## Exercise description
With the records below as your source, retype each line exactly from the top down to the line that contains "Sys2Proof.Machine.execSol4 data s", and include that line.

## Dataset entries
┏━━

-- ==== Sys2Proof/Machine/Dispatch.lean ====
section
/-! DEFINITION. One arm per constructor of Instr: each instruction's meaning. -/

namespace Sys2Proof.Machine

def exec (i : Instr) (s : State) : Host.Outcome State Fault Refusal :=
  match i with
  | .triacs data => Sys2Proof.Machine.execTriacs data s
  | .sol1 data => Sys2Proof.Machine.execSol1 data s
  | .sol2 data => Sys2Proof.Machine.execSol2 data s
  | .sol3 data => Sys2Proof.Machine.execSol3 data s
  | .sol4 data => Sys2Proof.Machine.execSol4 data s
  | .lcol data => Sys2Proof.Machine.execLcol data s
  | .lrow data => Sys2Proof.Machine.execLrow data s
  | .invalid addr data => Sys2Proof.Machine.execInvalid addr data s
  | .zc m => Sys2Proof.Machine.execZc m s
  | .start => Sys2Proof.Machine.execStart s
  | .stop => Sys2Proof.Machine.execStop s
  | .setLampNotify cb => Sys2Proof.Machine.execSetLampNotify cb s
  | .setSolNotify cb => Sys2Proof.Machine.execSetSolNotify cb s
  | .getLights => Sys2Proof.Machine.execGetLights s
  | .getSolenoids => Sys2Proof.Machine.execGetSolenoids s
  | .getGi => Sys2Proof.Machine.execGetGi s
  | .getStats => Sys2Proof.Machine.execGetStats s
  | .resetOverflow => Sys2Proof.Machine.execResetOverflow s

end Sys2Proof.Machine
end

┗━━

## Answer section
-- ==== Sys2Proof/Machine/Dispatch.lean ====
section
/-! DEFINITION. One arm per constructor of Instr: each instruction's meaning. -/

namespace Sys2Proof.Machine

def exec (i : Instr) (s : State) : Host.Outcome State Fault Refusal :=
  match i with
  | .triacs data => Sys2Proof.Machine.execTriacs data s
  | .sol1 data => Sys2Proof.Machine.execSol1 data s
  | .sol2 data => Sys2Proof.Machine.execSol2 data s
  | .sol3 data => Sys2Proof.Machine.execSol3 data s
  | .sol4 data => Sys2Proof.Machine.execSol4 data s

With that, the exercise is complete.